/-- Every command but NOP ends by what PB holds, NANOS by what RES holds. -/
theorem sameEnd_exec (i : Instr) (hnop : i ≠ .nop) (hres : i = .nanos → s.res = s'.res) :
    SameEnd s s' (exec i s) (exec i s') := by
  cases i with
  | nop => exact absurd rfl hnop
  | hdr => exact sameEnd_header hpb id fun _ => false
  | sync => exact sameEnd_header hpb hSync fun _ => false
  | tei => exact sameEnd_header hpb hTei fun h => hTei h == 1
  | pusi => exact sameEnd_header hpb hPusi fun h => hPusi h == 1
  | tpri => exact sameEnd_header hpb hTpri fun h => hTpri h == 1
  | pid => exact sameEnd_header hpb hPid fun _ => false
  | tsc => exact sameEnd_header hpb hTsc fun _ => false
  | afc => exact sameEnd_header hpb hAfc fun _ => false
  | cc => exact sameEnd_header hpb hCc fun _ => false
  | hasaf => exact sameEnd_header hpb hasAf fun h => hasAf h == 1
  | haspl => exact sameEnd_header hpb hasPl fun h => hasPl h == 1
  | aflen => exact sameEnd_afCheck hpb fun l => .complete l false
  | afflags => exact sameEnd_flags hpb id fun _ => false
  | disc => exact sameEnd_flags hpb fDisc fun f => fDisc f == 1
  | rai => exact sameEnd_flags hpb fRai fun f => fRai f == 1
  | espri => exact sameEnd_flags hpb fEspri fun f => fEspri f == 1
  | haspcr => exact sameEnd_flags hpb fPcr fun f => fPcr f == 1
  | hasopcr => exact sameEnd_flags hpb fOpcr fun f => fOpcr f == 1
  | hasspl => exact sameEnd_flags hpb fSpl fun f => fSpl f == 1
  | hastpd => exact sameEnd_flags hpb fTpd fun f => fTpd f == 1
  | hasext => exact sameEnd_flags hpb fExt fun f => fExt f == 1
  | pcr => exact sameEnd_timestamp hpb offPcr
  | opcr => exact sameEnd_timestamp hpb offOpcr
  | splice =>
    exact sameEnd_afFlags hpb fun _ => .ite (sameEnd_memRead hpb fun v => .complete v true) (.complete 0 false)
  | tpdlen => exact sameEnd_execTpdlen hpb
  | offpcr => exact sameEnd_flags hpb offPcr fun f => fPcr f == 1
  | offopcr => exact sameEnd_flags hpb offOpcr fun f => fOpcr f == 1
  | offspl => exact sameEnd_flags hpb offSpl fun f => fSpl f == 1
  | offtpd => exact sameEnd_flags hpb offTpd fun f => fTpd f == 1
  | offext => exact sameEnd_afFlags hpb fun _ => sameEnd_tpdCheck hpb fun _ => .complete _ _
  | ploff => exact sameEnd_payloadWindow hpb fun start pl => .complete start (pl == 1)
  | pllen => exact sameEnd_payloadWindow hpb fun start pl => .complete (188 - start) (pl == 1)
  | nanos => exact sameEnd_execNanos (hres rfl)
  | crc32 => exact .ite (.raise _) (sameEnd_crcCalc hpb fun _ => .complete _ _)
  | crcchk =>
    exact .ite (.raise _) (.ite (.complete 0 false)
      (sameEnd_crcCalc hpb fun _ => sameEnd_memRead hpb fun _ => .complete _ _))

end

/-! ### The next states -/

theorem Ends.next {s : State} {o : Outcome} (h : Ends s o) : ∃ t, o = .next t := by
  obtain ⟨r, p, _, h⟩ | ⟨p, h⟩ | ⟨e, _, h⟩ := h
  · exact ⟨_, h⟩
  · exact ⟨_, h⟩
  · exact ⟨_, h⟩

theorem completed_exec {i : Instr} {s t : State} (h : exec i s = .next t) : Completed s t :=
  (h ▸ ends_exec i s).completed

theorem exec_nop (s : State) : exec .nop s = .next (s.completeKeep false) := rfl

/-- From states with the same PB and RES a command leaves the same results, NOP included. -/
theorem results_exec {i : Instr} {s s' t t' : State} (hpb : s.pb = s'.pb) (hres : s.res = s'.res)
    (h : exec i s = .next t) (h' : exec i s' = .next t') : t.res = t'.res ∧ t.p = t'.p ∧ t.err = t'.err := by
  by_cases hnop : i = .nop
  · subst hnop
    rw [exec_nop] at h h'
    cases h
    cases h'
    exact ⟨hres, rfl, rfl⟩
  · have hsame := sameEnd_exec hpb i hnop fun _ => hres
    rw [h, h'] at hsame
    exact hsame.results

end Sys2Proof.Machine
end

section
/-! SUPPORT. EXEC run turn by turn: acceptance, the polls, completion, the last poll (30_encoding.md R80). -/

namespace Sys2Proof.Machine

open Sys2Proof.Safety

theorem step_of_illegalPending {s : State} {w : Word} {why : Reject} {rest : List Turn} (hp : s.pend = some w)
    (hd : decode w = .illegal why) (hturn : EngineTurnIs s rest) :
    step s = .next (failed { s with agenda := rest } .ill) := by
  rw [step_of_engineTurnIs hturn]
  exact engineTurn_of_illegal hp hd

● ● ● ● ●

Aim of the exercise =
Transcribe the data in full, keeping every character.

Completed task =
/-- Every command but NOP ends by what PB holds, NANOS by what RES holds. -/
theorem sameEnd_exec (i : Instr) (hnop : i ≠ .nop) (hres : i = .nanos → s.res = s'.res) :
    SameEnd s s' (exec i s) (exec i s') := by
  cases i with
  | nop => exact absurd rfl hnop
  | hdr => exact sameEnd_header hpb id fun _ => false
  | sync => exact sameEnd_header hpb hSync fun _ => false
  | tei => exact sameEnd_header hpb hTei fun h => hTei h == 1
  | pusi => exact sameEnd_header hpb hPusi fun h => hPusi h == 1
  | tpri => exact sameEnd_header hpb hTpri fun h => hTpri h == 1
  | pid => exact sameEnd_header hpb hPid fun _ => false
  | tsc => exact sameEnd_header hpb hTsc fun _ => false
  | afc => exact sameEnd_header hpb hAfc fun _ => false
  | cc => exact sameEnd_header hpb hCc fun _ => false
  | hasaf => exact sameEnd_header hpb hasAf fun h => hasAf h == 1
  | haspl => exact sameEnd_header hpb hasPl fun h => hasPl h == 1
  | aflen => exact sameEnd_afCheck hpb fun l => .complete l false
  | afflags => exact sameEnd_flags hpb id fun _ => false
  | disc => exact sameEnd_flags hpb fDisc fun f => fDisc f == 1
  | rai => exact sameEnd_flags hpb fRai fun f => fRai f == 1
  | espri => exact sameEnd_flags hpb fEspri fun f => fEspri f == 1
  | haspcr => exact sameEnd_flags hpb fPcr fun f => fPcr f == 1
  | hasopcr => exact sameEnd_flags hpb fOpcr fun f => fOpcr f == 1
  | hasspl => exact sameEnd_flags hpb fSpl fun f => fSpl f == 1
  | hastpd => exact sameEnd_flags hpb fTpd fun f => fTpd f == 1
  | hasext => exact sameEnd_flags hpb fExt fun f => fExt f == 1
  | pcr => exact sameEnd_timestamp hpb offPcr
  | opcr => exact sameEnd_timestamp hpb offOpcr
  | splice =>
    exact sameEnd_afFlags hpb fun _ => .ite (sameEnd_memRead hpb fun v => .complete v true) (.complete 0 false)
  | tpdlen => exact sameEnd_execTpdlen hpb
  | offpcr => exact sameEnd_flags hpb offPcr fun f => fPcr f == 1
  | offopcr => exact sameEnd_flags hpb offOpcr fun f => fOpcr f == 1
  | offspl => exact sameEnd_flags hpb offSpl fun f => fSpl f == 1
  | offtpd => exact sameEnd_flags hpb offTpd fun f => fTpd f == 1
  | offext => exact sameEnd_afFlags hpb fun _ => sameEnd_tpdCheck hpb fun _ => .complete _ _
  | ploff => exact sameEnd_payloadWindow hpb fun start pl => .complete start (pl == 1)
  | pllen => exact sameEnd_payloadWindow hpb fun start pl => .complete (188 - start) (pl == 1)
  | nanos => exact sameEnd_execNanos (hres rfl)
  | crc32 => exact .ite (.raise _) (sameEnd_crcCalc hpb fun _ => .complete _ _)
  | crcchk =>
    exact .ite (.raise _) (.ite (.complete 0 false)
      (sameEnd_crcCalc hpb fun _ => sameEnd_memRead hpb fun _ => .complete _ _))

end

/-! ### The next states -/

theorem Ends.next {s : State} {o : Outcome} (h : Ends s o) : ∃ t, o = .next t := by
  obtain ⟨r, p, _, h⟩ | ⟨p, h⟩ | ⟨e, _, h⟩ := h
  · exact ⟨_, h⟩
  · exact ⟨_, h⟩
  · exact ⟨_, h⟩

theorem completed_exec {i : Instr} {s t : State} (h : exec i s = .next t) : Completed s t :=
  (h ▸ ends_exec i s).completed

theorem exec_nop (s : State) : exec .nop s = .next (s.completeKeep false) := rfl

/-- From states with the same PB and RES a command leaves the same results, NOP included. -/
theorem results_exec {i : Instr} {s s' t t' : State} (hpb : s.pb = s'.pb) (hres : s.res = s'.res)
    (h : exec i s = .next t) (h' : exec i s' = .next t') : t.res = t'.res ∧ t.p = t'.p ∧ t.err = t'.err := by
  by_cases hnop : i = .nop
  · subst hnop
    rw [exec_nop] at h h'
    cases h
    cases h'
    exact ⟨hres, rfl, rfl⟩
  · have hsame := sameEnd_exec hpb i hnop fun _ => hres
    rw [h, h'] at hsame
    exact hsame.results

end Sys2Proof.Machine
end

section
/-! SUPPORT. EXEC run turn by turn: acceptance, the polls, completion, the last poll (30_encoding.md R80). -/

namespace Sys2Proof.Machine

open Sys2Proof.Safety

theorem step_of_illegalPending {s : State} {w : Word} {why : Reject} {rest : List Turn} (hp : s.pend = some w)
    (hd : decode w = .illegal why) (hturn : EngineTurnIs s rest) :
    step s = .next (failed { s with agenda := rest } .ill) := by
  rw [step_of_engineTurnIs hturn]
  exact engineTurn_of_illegal hp hd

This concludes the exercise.